- WHAT THE TASK ASKS:
In the entries below, find every line holding the string "listDrop" and collect it.

=-=-=-=-=

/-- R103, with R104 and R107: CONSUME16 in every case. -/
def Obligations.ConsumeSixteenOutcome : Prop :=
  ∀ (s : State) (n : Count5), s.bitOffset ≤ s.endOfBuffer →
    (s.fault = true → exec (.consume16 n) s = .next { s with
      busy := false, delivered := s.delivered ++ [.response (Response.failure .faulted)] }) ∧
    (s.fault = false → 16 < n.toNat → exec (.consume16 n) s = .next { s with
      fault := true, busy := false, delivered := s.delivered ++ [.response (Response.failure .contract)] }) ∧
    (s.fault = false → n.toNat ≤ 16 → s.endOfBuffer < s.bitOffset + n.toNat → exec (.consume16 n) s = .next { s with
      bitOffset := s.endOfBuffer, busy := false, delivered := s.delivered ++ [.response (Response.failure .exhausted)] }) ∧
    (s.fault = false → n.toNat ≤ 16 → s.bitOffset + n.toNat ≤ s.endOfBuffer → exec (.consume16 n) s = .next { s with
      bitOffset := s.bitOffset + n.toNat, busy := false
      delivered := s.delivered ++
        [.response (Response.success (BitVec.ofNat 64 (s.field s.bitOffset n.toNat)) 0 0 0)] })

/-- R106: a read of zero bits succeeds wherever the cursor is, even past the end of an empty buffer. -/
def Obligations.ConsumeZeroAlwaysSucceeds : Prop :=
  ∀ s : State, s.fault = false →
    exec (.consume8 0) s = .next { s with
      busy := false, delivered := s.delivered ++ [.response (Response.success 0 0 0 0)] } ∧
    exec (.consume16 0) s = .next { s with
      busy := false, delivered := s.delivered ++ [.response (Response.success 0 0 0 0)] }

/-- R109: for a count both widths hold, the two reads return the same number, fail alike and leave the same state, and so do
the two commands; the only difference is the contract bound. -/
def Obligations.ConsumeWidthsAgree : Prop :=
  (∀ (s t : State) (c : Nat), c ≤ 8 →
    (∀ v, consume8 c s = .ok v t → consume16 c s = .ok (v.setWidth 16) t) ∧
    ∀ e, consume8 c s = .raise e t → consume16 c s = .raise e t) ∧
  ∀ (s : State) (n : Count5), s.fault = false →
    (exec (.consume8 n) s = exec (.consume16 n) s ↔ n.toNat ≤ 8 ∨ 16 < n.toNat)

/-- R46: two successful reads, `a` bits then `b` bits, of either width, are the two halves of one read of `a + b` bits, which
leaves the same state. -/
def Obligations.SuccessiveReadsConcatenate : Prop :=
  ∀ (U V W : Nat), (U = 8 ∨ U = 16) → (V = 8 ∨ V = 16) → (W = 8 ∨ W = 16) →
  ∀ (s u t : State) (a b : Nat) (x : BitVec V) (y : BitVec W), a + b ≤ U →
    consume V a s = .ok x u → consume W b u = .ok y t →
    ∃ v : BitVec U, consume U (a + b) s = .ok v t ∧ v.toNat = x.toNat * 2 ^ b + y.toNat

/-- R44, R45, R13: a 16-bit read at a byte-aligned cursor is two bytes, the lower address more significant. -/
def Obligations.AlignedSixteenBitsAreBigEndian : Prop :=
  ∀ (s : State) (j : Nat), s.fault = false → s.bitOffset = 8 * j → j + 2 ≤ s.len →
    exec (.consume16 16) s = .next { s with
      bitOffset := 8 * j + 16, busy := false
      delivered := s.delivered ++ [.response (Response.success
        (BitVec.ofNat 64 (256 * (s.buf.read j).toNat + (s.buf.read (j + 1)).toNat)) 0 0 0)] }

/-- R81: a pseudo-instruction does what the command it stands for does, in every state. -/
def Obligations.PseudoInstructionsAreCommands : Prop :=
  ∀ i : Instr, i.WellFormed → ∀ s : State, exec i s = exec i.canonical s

=-=-=-=-=

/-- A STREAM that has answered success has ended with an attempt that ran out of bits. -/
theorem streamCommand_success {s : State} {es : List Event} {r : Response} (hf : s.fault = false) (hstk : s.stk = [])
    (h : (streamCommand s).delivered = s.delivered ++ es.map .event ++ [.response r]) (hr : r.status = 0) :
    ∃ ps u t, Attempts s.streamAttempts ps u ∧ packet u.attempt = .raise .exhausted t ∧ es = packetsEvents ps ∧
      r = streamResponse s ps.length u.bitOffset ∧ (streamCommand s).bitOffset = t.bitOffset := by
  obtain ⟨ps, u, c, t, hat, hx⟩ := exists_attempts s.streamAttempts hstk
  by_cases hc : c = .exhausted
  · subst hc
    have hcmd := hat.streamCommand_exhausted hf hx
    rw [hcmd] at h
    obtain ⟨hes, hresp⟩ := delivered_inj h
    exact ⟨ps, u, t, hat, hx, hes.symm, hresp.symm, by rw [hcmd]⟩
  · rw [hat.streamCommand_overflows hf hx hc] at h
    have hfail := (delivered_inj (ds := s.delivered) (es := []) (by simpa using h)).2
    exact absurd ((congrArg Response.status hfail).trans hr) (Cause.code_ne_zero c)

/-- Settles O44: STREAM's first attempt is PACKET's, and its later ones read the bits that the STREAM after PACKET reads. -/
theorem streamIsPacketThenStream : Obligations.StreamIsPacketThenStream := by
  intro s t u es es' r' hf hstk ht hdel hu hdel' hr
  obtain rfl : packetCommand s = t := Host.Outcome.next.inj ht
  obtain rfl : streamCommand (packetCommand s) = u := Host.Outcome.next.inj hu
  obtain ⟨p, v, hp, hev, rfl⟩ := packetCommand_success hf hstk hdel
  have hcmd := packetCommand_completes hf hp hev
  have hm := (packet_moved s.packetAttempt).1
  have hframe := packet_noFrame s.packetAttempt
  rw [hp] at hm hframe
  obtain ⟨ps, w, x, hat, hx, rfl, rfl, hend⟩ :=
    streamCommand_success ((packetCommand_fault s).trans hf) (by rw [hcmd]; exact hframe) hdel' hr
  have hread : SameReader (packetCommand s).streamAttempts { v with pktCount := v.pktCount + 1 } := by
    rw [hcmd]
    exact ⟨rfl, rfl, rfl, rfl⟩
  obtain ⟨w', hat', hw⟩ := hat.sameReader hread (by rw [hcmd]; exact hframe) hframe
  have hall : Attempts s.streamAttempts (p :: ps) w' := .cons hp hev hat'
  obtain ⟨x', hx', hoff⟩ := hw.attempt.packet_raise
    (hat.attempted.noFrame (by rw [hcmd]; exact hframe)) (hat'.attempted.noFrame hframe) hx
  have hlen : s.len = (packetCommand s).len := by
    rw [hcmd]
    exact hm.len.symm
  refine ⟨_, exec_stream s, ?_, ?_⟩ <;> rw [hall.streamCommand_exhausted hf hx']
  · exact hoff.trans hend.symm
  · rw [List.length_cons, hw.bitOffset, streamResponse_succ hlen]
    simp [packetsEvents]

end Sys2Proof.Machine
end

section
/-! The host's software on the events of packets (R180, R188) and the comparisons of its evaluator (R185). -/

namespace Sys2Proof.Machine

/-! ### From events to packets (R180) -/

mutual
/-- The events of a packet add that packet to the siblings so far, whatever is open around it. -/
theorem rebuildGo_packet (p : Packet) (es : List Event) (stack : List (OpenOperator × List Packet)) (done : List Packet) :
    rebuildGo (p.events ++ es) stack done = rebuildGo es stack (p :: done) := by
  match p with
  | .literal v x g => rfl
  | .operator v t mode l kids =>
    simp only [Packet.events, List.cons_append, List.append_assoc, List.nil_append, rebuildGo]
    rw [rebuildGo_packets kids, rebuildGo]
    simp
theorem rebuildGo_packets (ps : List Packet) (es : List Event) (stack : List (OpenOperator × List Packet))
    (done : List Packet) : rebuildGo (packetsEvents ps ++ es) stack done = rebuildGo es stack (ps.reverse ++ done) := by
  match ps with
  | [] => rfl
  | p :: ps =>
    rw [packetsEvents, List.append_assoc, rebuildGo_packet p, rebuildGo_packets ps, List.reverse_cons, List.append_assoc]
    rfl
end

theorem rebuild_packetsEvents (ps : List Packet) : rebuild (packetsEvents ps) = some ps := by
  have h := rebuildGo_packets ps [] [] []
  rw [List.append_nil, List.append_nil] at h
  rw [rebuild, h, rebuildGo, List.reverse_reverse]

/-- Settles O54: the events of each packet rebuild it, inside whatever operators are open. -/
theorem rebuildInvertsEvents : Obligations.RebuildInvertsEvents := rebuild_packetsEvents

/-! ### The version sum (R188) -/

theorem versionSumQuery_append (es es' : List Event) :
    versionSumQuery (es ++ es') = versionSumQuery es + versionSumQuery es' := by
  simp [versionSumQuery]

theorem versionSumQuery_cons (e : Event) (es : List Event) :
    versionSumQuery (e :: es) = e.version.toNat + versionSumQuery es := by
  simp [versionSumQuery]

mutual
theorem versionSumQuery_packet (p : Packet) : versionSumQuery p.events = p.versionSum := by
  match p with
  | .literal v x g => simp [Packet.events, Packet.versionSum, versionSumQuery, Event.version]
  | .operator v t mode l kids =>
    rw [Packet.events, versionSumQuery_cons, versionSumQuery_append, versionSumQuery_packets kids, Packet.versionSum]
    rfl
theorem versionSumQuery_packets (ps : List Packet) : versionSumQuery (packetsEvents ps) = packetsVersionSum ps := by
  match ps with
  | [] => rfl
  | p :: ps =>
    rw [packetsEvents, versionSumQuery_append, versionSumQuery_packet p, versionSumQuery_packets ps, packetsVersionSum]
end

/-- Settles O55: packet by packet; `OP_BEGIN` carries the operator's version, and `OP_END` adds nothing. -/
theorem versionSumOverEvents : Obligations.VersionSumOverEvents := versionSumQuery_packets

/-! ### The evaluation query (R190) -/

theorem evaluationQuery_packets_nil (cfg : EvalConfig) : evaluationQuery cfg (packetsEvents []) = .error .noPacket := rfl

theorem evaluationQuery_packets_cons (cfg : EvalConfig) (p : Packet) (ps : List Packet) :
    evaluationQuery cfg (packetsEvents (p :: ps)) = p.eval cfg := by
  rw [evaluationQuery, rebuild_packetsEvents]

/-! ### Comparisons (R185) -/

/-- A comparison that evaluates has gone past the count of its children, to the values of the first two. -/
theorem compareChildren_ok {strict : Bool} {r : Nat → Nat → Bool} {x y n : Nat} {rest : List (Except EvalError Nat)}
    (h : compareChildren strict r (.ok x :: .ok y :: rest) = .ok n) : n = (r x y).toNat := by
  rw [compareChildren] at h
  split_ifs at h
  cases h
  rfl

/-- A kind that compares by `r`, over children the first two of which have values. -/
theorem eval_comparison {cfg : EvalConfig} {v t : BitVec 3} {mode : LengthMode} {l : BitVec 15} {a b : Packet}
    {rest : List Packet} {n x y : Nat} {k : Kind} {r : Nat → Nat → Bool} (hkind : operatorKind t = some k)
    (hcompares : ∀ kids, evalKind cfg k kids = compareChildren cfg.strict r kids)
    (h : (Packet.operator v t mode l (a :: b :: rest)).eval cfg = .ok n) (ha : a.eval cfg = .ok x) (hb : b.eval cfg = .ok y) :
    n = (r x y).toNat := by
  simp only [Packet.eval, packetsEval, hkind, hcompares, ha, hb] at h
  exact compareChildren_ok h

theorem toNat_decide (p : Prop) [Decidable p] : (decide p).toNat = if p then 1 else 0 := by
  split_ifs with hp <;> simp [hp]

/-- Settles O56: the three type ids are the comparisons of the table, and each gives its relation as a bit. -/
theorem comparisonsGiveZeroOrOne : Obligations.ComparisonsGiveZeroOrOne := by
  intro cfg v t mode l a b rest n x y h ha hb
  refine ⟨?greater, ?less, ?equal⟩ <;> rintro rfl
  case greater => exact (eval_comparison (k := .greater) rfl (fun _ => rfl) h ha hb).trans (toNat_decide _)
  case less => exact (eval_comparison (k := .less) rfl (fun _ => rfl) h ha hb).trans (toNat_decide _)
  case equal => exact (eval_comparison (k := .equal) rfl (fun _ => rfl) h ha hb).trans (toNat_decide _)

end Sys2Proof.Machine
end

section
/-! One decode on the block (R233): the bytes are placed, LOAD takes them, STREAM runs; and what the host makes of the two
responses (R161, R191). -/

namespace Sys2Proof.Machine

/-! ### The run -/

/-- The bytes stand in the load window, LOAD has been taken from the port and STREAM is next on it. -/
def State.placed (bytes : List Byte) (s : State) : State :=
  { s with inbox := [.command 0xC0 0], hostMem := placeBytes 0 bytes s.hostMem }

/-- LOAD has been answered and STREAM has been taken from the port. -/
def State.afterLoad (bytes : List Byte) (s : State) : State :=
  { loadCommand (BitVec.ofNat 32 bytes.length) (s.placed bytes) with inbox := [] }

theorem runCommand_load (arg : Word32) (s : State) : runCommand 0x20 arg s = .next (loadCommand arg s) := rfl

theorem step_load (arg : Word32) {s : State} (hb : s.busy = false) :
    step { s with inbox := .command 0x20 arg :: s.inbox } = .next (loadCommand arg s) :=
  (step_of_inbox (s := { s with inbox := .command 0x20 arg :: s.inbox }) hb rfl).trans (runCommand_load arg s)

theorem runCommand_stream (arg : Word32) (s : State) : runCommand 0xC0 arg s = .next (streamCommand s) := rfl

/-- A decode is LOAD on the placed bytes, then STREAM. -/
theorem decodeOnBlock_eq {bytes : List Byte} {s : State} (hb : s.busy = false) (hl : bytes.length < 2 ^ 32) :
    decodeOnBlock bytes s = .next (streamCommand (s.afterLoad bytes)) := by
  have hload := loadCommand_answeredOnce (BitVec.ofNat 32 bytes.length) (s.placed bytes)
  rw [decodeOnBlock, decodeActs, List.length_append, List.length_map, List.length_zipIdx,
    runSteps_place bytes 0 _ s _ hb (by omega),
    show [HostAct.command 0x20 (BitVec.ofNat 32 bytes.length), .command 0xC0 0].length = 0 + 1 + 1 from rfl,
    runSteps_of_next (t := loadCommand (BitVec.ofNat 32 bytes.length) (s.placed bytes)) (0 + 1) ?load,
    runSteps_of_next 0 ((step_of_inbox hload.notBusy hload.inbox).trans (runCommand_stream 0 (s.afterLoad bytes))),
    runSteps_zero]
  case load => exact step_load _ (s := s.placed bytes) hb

=-=-=-=-=

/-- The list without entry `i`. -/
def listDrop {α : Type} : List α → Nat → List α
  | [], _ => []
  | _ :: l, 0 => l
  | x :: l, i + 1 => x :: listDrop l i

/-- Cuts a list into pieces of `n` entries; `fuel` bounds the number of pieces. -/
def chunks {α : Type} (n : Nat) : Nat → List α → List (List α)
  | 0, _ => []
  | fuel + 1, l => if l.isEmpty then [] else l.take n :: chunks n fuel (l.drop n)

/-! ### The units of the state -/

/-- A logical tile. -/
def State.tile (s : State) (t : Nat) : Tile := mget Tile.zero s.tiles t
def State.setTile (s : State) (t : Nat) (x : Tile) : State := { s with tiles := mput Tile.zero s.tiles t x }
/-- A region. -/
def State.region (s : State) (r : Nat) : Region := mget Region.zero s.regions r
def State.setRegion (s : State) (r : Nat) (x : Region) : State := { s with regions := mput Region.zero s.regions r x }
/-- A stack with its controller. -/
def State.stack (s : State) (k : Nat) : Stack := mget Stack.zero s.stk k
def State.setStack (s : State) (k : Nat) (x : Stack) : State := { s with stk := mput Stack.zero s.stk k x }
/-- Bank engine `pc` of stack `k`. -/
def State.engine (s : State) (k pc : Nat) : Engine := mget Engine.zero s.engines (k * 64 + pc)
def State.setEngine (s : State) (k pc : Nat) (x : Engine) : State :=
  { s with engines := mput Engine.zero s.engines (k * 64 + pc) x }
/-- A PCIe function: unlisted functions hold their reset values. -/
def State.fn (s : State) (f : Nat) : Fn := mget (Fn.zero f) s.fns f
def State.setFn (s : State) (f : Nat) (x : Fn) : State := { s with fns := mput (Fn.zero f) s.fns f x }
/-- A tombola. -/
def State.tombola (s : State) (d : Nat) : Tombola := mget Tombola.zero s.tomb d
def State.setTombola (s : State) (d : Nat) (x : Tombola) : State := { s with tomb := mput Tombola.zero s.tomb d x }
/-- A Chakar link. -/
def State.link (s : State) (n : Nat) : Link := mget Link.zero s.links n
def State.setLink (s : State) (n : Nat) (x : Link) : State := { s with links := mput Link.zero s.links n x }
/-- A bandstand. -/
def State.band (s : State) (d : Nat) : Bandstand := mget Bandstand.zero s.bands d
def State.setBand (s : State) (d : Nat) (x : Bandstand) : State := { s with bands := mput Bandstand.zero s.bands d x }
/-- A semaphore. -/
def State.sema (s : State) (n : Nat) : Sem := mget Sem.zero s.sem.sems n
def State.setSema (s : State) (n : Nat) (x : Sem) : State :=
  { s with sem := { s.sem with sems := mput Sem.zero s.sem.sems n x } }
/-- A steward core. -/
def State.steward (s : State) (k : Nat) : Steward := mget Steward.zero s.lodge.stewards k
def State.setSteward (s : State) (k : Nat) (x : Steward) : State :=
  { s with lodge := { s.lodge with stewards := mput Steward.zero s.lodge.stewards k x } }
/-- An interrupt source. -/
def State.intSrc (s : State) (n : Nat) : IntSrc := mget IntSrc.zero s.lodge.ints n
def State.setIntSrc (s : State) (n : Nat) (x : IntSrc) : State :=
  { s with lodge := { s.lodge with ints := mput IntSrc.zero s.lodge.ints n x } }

=-=-=-=-=

- WRITTEN REPLY:
def listDrop {α : Type} : List α → Nat → List α
  | x :: l, i + 1 => x :: listDrop l i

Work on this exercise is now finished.